/-- Keys of subsystem 0x04. -/
def keys04 : List KeyRow := [
  { item := 0x0010, wide := true },
  { item := 0x0030, acc := .rw, wide := true, fold := true, atRestore := true },
  { item := 0x0031, acc := .rw, wide := true, fold := true, atRestore := true },
  { item := 0x0032, acc := .rw, wide := true, fold := true, atRestore := true },
  { item := 0x0040, acc := .w1c, map := some 0x1F, fold := true, atRestore := true },
  { item := 0x0050, acc := .rwl, reset := 0x10, sgn := true, range := some (-126, 127) },
  { item := 0x0051, acc := .rwl, reset := 0x1, range := some (1, 4) },
  { item := 0x0052, acc := .rwl, reset := 0x7d0, range := some (1, 65535) },
  { item := 0x0053, acc := .rwl, reset := 0xfffffffffffffff8, sgn := true, range := some (-126, 127) },
  { item := 0x0054, acc := .rwl, reset := 0x20, sgn := true, range := some (-126, 127) },
  { item := 0x0055, sgn := true },
  { item := 0x0056 },
  { item := 0x0057, acc := .rwl, reset := 0x40, range := some (1, 65535) },
  { item := 0x0058 },
  { item := 0x0060, acc := .rwl, reset := 0x7ff0000000000000, wide := true },
  { item := 0x0061, acc := .rwl, reset := 0x1, map := some 0x3 },
  { item := 0x0070, wide := true },
  { item := 0x0071, wide := true },
  { item := 0x0072 },
  { item := 0x0073, wide := true, atBind := true },
  { item := 0x0074, wide := true } ]

/-- Keys of subsystem 0x05. -/
def keys05 : List KeyRow := [
  { item := 0x0001, acc := .rwl, reset := 0xffffffffffffffd0, sgn := true },
  { item := 0x0002, acc := .rwl, reset := 0x8 },
  { item := 0x0003, acc := .rwl },
  { item := 0x0010, reset := 0x4b0 },
  { item := 0x0011, reset := 0x80 },
  { item := 0x0012, reset := 0x100000 },
  { item := 0x0100, scope := .field, wide := true, fold := true, atBind := true },
  { item := 0x0101, scope := .field, wide := true, fold := true, atBind := true },
  { item := 0x0102, scope := .field, wide := true, fold := true, atBind := true },
  { item := 0x0103, scope := .field, wide := true, fold := true, atBind := true },
  { item := 0x0104, scope := .field, wide := true, fold := true, atBind := true },
  { item := 0x0040, acc := .rwl, reset := 0xffffffffffffffd8, sgn := true },
  { item := 0x0041, acc := .rwl, reset := 0xffffffffffffffec, sgn := true },
  { item := 0x0042, reset := 0x78 },
  { item := 0x0043, reset := 0x3c },
  { item := 0x0044, reset := 0x4 },
  { item := 0x0045, reset := 0x4 },
  { item := 0x0046, reset := 0x200 },
  { item := 0x0047, reset := 0x10000 },
  { item := 0x0140, scope := .field, wide := true, fold := true, atBind := true },
  { item := 0x0141, scope := .field, wide := true, fold := true, atBind := true },
  { item := 0x0142, scope := .field, wide := true, fold := true, atBind := true },
  { item := 0x0143, scope := .field, wide := true, fold := true, atBind := true },
  { item := 0x0144, scope := .field, wide := true, fold := true, atBind := true } ]
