-- ==== Sys2Proof/Machine/UmberS.lean ====
section
/-! DEFINITION. Umber-S: range analysis, matrix formats, preconditioners, the three methods, stopping, distributed solves,
charged time and results (chapter 08). The order of the FP64 scalar operations within a method, which 08 leaves to the
method's usual form, is log 21. -/

namespace Sys2Proof.Machine

/-! ### The descriptor (08 R207, R208) -/

/-- A signed byte of a header word. -/
def sbyte (w lo : Nat) : Int := signed 8 (bits w lo 8)

/-- A solve descriptor read from its 192 bytes (08 R207). -/
def parseSolve (bs : List Byte) : SolveDesc :=
  let w := fieldLe bs 0 64
  { deadline := bits w 448 64, rtol := bits w 384 64, atol := bits w 320 64, n := bits w 280 40 + 1
    nnz := bits w 240 40 + 1, nCap := bits w 224 16, fxA := sbyte w 216, fxM := sbyte w 208, fxB := sbyte w 200
    fxX := sbyte w 192, fxR := sbyte w 184, fxZ := sbyte w 176, fxP := sbyte w 168, fxQ := sbyte w 160
    pivLog2 := sbyte w 152, dirLog2 := bits w 144 8, method := bits w 140 4, pc := bits w 136 4, mfmt := bits w 134 2
    mfPar := bits w 130 4, restart := bits w 125 5 + 1, cheb := bits w 121 4 + 1, engLog2 := bits w 119 2
    transpose := bitOf w 118, warm := bitOf w 117, pcReuse := bitOf w 116, dlMode := bitOf w 115, dist := bitOf w 114
    fmtB := bits w 106 8, fmtX := bits w 98 8, rsvd := bits w 32 66, opId := bits w 0 32
    slots := (List.range 16).map (fun i => fieldLe bs (64 + 8 * i) 8) }

/-- The eight FP64 codes of a declared-bounds block (08 R208). -/
def parseBounds (bs : List Byte) : List Nat := (List.range 8).map (fun i => fieldLe bs (8 * i) 8)

/-- A descriptor with the key's defaults for 0x80 in `piv_log2` and 0xFF in `dir_log2` (08 R242). -/
def SolveDesc.defaults (d : SolveDesc) (piv : Int) (dir : Nat) : SolveDesc :=
  { d with pivLog2 := if d.pivLog2 = -128 then piv else d.pivLog2, dirLog2 := if d.dirLog2 = 255 then dir else d.dirLog2 }

/-- Whether a descriptor's fields hold codes that R207 admits. -/
def SolveDesc.shapeOk (d : SolveDesc) : Bool :=
  let ioFmt (n : Nat) : Bool := n == 1 || n == 2 || n == 15
  decide (d.method ≤ 2) && decide (d.pc ≤ 5) && decide (d.mfmt ≤ 2) && decide (d.engLog2 ≤ 2) && decide (d.rsvd = 0) &&
  decide (d.slots.getD 15 0 = 0) && ioFmt d.fmtB && ioFmt d.fmtX && decide (d.dirLog2 ≤ 32) &&
  (match d.mfmt with
    | 1 => [1, 2, 3, 4, 6, 8].contains d.mfPar
    | 2 => decide (3 ≤ d.mfPar) && decide (d.mfPar ≤ 6)
    | _ => true)

/-! ### Range analysis (08 R217 to R219) -/

/-- The exact value of an FP64 code; none for an infinity or a NaN. -/
def f64Rat (c : Nat) : Option Rat :=
  match f64.decode c with
  | .zero _ => some 0
  | .fin n m e =>
    let v : Rat := if 0 ≤ e then ((m * 2 ^ e.toNat : Nat) : Rat) else (m : Rat) / ((2 ^ (-e).toNat : Nat) : Rat)
    some (if n then - v else v)
  | _ => none

/-- A rational 2^k. -/
def pow2 (k : Int) : Rat := if 0 ≤ k then ((2 ^ k.toNat : Nat) : Rat) else 1 / ((2 ^ (-k).toNat : Nat) : Rat)

/-- ceil(log2 v) of a positive rational. -/
def clog2Rat (v : Rat) : Int :=
  let k : Int := (Nat.log2 v.num.natAbs : Int) - (Nat.log2 v.den : Int)
  if v ≤ pow2 (k - 1) then k - 1 else if v ≤ pow2 k then k else k + 1

/-- The point of a class of bound M (08 R217). -/
def pointOf (m : Rat) : Int := if m = 0 then 127 else 61 - clog2Rat m

/-- The coefficients, in ascending powers of A, of the polynomial that d steps of the Chebyshev iteration on [lo, hi]
apply to r from a zero start (08 R223; log 21). Each step answers (z, direction, rho) as polynomials. On an interval of one
point the step's factors are their limits, 0 and 1 / lo. -/
def chebPoly (lo hi : Rat) (d : Nat) : List Rat :=
  let th := (hi + lo) / 2
  let de := (hi - lo) / 2
  let sg := th / de
  let add (a b : List Rat) : List Rat :=
    (List.range (max a.length b.length)).map (fun i => a.getD i 0 + b.getD i 0)
  let scale (c : Rat) (a : List Rat) : List Rat := a.map (fun x => c * x)
  let step (t : List Rat × List Rat × Rat) : List Rat × List Rat × Rat :=
    let rho := if de = 0 then 0 else 1 / (2 * sg - t.2.2)
    let res := add [1] (scale (-1) (0 :: t.1))
    let dir := add (scale (rho * t.2.2) t.2.1) (scale (if de = 0 then 1 / th else 2 * rho / de) res)
    (add t.1 dir, dir, rho)
  ((List.range (d - 1)).foldl (fun t _ => step t) ([1 / th], [1 / th], if de = 0 then 0 else 1 / sg)).1

/-- The bound the preconditioner places on the norm of M⁻¹ (08 R218). -/
def mnormOf (d : SolveDesc) (diagMin lo hi dir : Rat) : Rat :=
  match d.pc with
  | 0 => 1
  | 1 => 1 / diagMin
  | 2 => 3 * dir / diagMin
  | 3 => 6 * dir / diagMin
  | 4 => (if d.mfmt = 1 then (d.mfPar : Rat) else 1) * dir / diagMin
  | _ => ((chebPoly lo hi d.cheb).map abs).foldl (fun a b => a + b) 0

/-- The classes a range refusal names, in the order of R218: 1 `fx_a`, 2 `fx_b`, 3 `fx_x`, 4 `fx_r`, 5 `fx_m`, 6 `fx_z`,
7 `fx_p`, 8 `fx_q`. -/
abbrev RangeClass := Nat

/-- The point of a class, or that class where its bound is missing or its point lies outside -128 to 127 (08 R217, R219). -/
def classPoint (c : RangeClass) (m : Option Rat) : Except RangeClass Int :=
  match m with
  | none => .error c
  | some v => if -128 ≤ pointOf v ∧ pointOf v ≤ 127 then .ok (pointOf v) else .error c

/-- A declared bound: its FP64 code is not +0, and its value is finite and not negative (08 R208, R219; log 61). -/
def declared (bounds : List Nat) (i : Nat) : Option Rat :=
  if bounds.getD i 0 = 0 then none
  else match f64Rat (bounds.getD i 0) with
    | some v => if 0 ≤ v then some v else none
    | none => none

/-- Whether a tolerance lies below 2^k: a NaN and an infinity above it do not (08 R219). -/
def tolBelow (c : Nat) (k : Int) : Bool :=
  match f64.decode c with
  | .inf neg => neg
  | _ => match f64Rat c with
    | some v => decide (v < pow2 k)
    | none => false

/-- The range analysis: the descriptor with its points and the bounds they rest on, or the first class that has no bound
or no point (08 R217 to R219). The target's distance from the residual grid is a matter of `fx_r`, and the interval of
Chebyshev one of `fx_z` (log 61). -/
def analyse (d : SolveDesc) (bounds : List Nat) : Except RangeClass SolveDesc := do
  let pos (v : Option Rat) : Option Rat := v.filter (fun x => decide (0 < x))
  let aMax := declared bounds 2
  let bMax := declared bounds 0
  let rowMax := declared bounds 3
  let diag := pos (declared bounds 4)
  let dir := pow2 d.dirLog2
  let x : Option Rat := if bounds.getD 1 0 ≠ 0 then declared bounds 1
    else do return (← bMax) / (← pos (declared bounds 5))
  let fxA ← classPoint 1 aMax
  let fxB ← classPoint 2 bMax
  let fxX ← classPoint 3 x
  let r : Option Rat := do return (← bMax) + (← rowMax) * (← x)
  let fxR ← classPoint 4 r
  if tolBelow d.atol (8 - fxR) && tolBelow d.rtol (-48) then .error 4
  let m : Option Rat := match d.pc with
    | 1 => do return 1 / (← diag)
    | 2 | 3 | 4 => do return dir * max (← aMax) 1 / (← diag)
    | _ => some 0
  let fxM ← classPoint 5 m
  let mn : Option Rat := match d.pc with
    | 0 => some 1
    | 5 => do
      let hi ← if bounds.getD 7 0 = 0 then rowMax else declared bounds 7
      return mnormOf d 1 (← pos (declared bounds 6)) hi dir
    | _ => do return mnormOf d (← diag) 1 1 dir
  let z : Option Rat := do return (← mn) * (← r)
  let p : Option Rat := if d.method = 2 then some 1 else do return dir * max (← r) (← z)
  let zc : Option Rat := match d.method with
    | 0 => z
    | 1 => do return (← mn) * max (← r) (← p)
    | _ => mn
  let fxZ ← classPoint 6 zc
  let fxP ← classPoint 7 p
  let fxQ ← classPoint 8 (do return (← rowMax) * (← if d.method = 0 then p else zc))
  return { d with bnd := bounds, fxA := fxA, fxB := fxB, fxX := fxX, fxR := fxR, fxM := fxM, fxZ := fxZ, fxP := fxP
                  fxQ := fxQ }

/-! ### Rows and engines (08 R204, R206, R211 to R213) -/

/-- The rows of node `k` of `nodes`, first row and count: those the image declares (08 R205), or, where it declares none,
equal contiguous shares (log 42). A solve that is not distributed has them all on its node. -/
def nodeRows (d : SolveDesc) (k nodes : Nat) : Nat × Nat :=
  if !d.dist then (0, d.n)
  else match d.own with
    | [] => (let q := ceilDiv d.n nodes; (min (k * q) d.n, min ((k + 1) * q) d.n - min (k * q) d.n))
    | own => match own.find? (fun r => decide (r.1 = k)) with
      | some r => r.2
      | none => (0, 0)

/-- The block edge an engine boundary is a multiple of (08 R204). -/
def SolveDesc.edge (d : SolveDesc) : Nat :=
  let e := if d.mfmt = 1 then max 1 d.mfPar else 1
  let b := if d.pc = 2 then 3 else if d.pc = 3 then 6 else 1
  Nat.lcm e b

/-- First row of engine slot `e` of a node of `n` rows (08 R204). -/
def engStart (d : SolveDesc) (n e : Nat) : Nat :=
  let eng := 2 ^ d.engLog2
  if eng ≤ e then n else e * n / eng / d.edge * d.edge

/-- The row ranges of the engine slots. -/
def engRanges (d : SolveDesc) (n : Nat) : List (Nat × Nat) :=
  (List.range (2 ^ d.engLog2)).map (fun e => (engStart d n e, engStart d n (e + 1)))

/-- What reads bytes at an address: device memory, or the constants of an image. -/
abbrev ByteRd := Nat → Nat → List Byte

/-- A signed integer element read from memory. -/
def rdInt (rd : ByteRd) (a n : Nat) : Int := signed (8 * n) (leNat (rd a n))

********************

§ **TASK STATEMENT**
Your answer should consist of the lines from the line with "item := 0x0141, scope" to the line with "(08 R242). -/" above, repeated exactly, both ends included.

§ **TASK SOLUTION**
  { item := 0x0141, scope := .field, wide := true, fold := true, atBind := true },
  { item := 0x0142, scope := .field, wide := true, fold := true, atBind := true },
  { item := 0x0143, scope := .field, wide := true, fold := true, atBind := true },
  { item := 0x0144, scope := .field, wide := true, fold := true, atBind := true } ]
-- ==== Sys2Proof/Machine/UmberS.lean ====
section
/-! DEFINITION. Umber-S: range analysis, matrix formats, preconditioners, the three methods, stopping, distributed solves,
charged time and results (chapter 08). The order of the FP64 scalar operations within a method, which 08 leaves to the
method's usual form, is log 21. -/

namespace Sys2Proof.Machine

/-! ### The descriptor (08 R207, R208) -/

/-- A signed byte of a header word. -/
def sbyte (w lo : Nat) : Int := signed 8 (bits w lo 8)

/-- A solve descriptor read from its 192 bytes (08 R207). -/
def parseSolve (bs : List Byte) : SolveDesc :=
  let w := fieldLe bs 0 64
  { deadline := bits w 448 64, rtol := bits w 384 64, atol := bits w 320 64, n := bits w 280 40 + 1
    nnz := bits w 240 40 + 1, nCap := bits w 224 16, fxA := sbyte w 216, fxM := sbyte w 208, fxB := sbyte w 200
    fxX := sbyte w 192, fxR := sbyte w 184, fxZ := sbyte w 176, fxP := sbyte w 168, fxQ := sbyte w 160
    pivLog2 := sbyte w 152, dirLog2 := bits w 144 8, method := bits w 140 4, pc := bits w 136 4, mfmt := bits w 134 2
    mfPar := bits w 130 4, restart := bits w 125 5 + 1, cheb := bits w 121 4 + 1, engLog2 := bits w 119 2
    transpose := bitOf w 118, warm := bitOf w 117, pcReuse := bitOf w 116, dlMode := bitOf w 115, dist := bitOf w 114
    fmtB := bits w 106 8, fmtX := bits w 98 8, rsvd := bits w 32 66, opId := bits w 0 32
    slots := (List.range 16).map (fun i => fieldLe bs (64 + 8 * i) 8) }

/-- The eight FP64 codes of a declared-bounds block (08 R208). -/
def parseBounds (bs : List Byte) : List Nat := (List.range 8).map (fun i => fieldLe bs (8 * i) 8)

/-- A descriptor with the key's defaults for 0x80 in `piv_log2` and 0xFF in `dir_log2` (08 R242). -/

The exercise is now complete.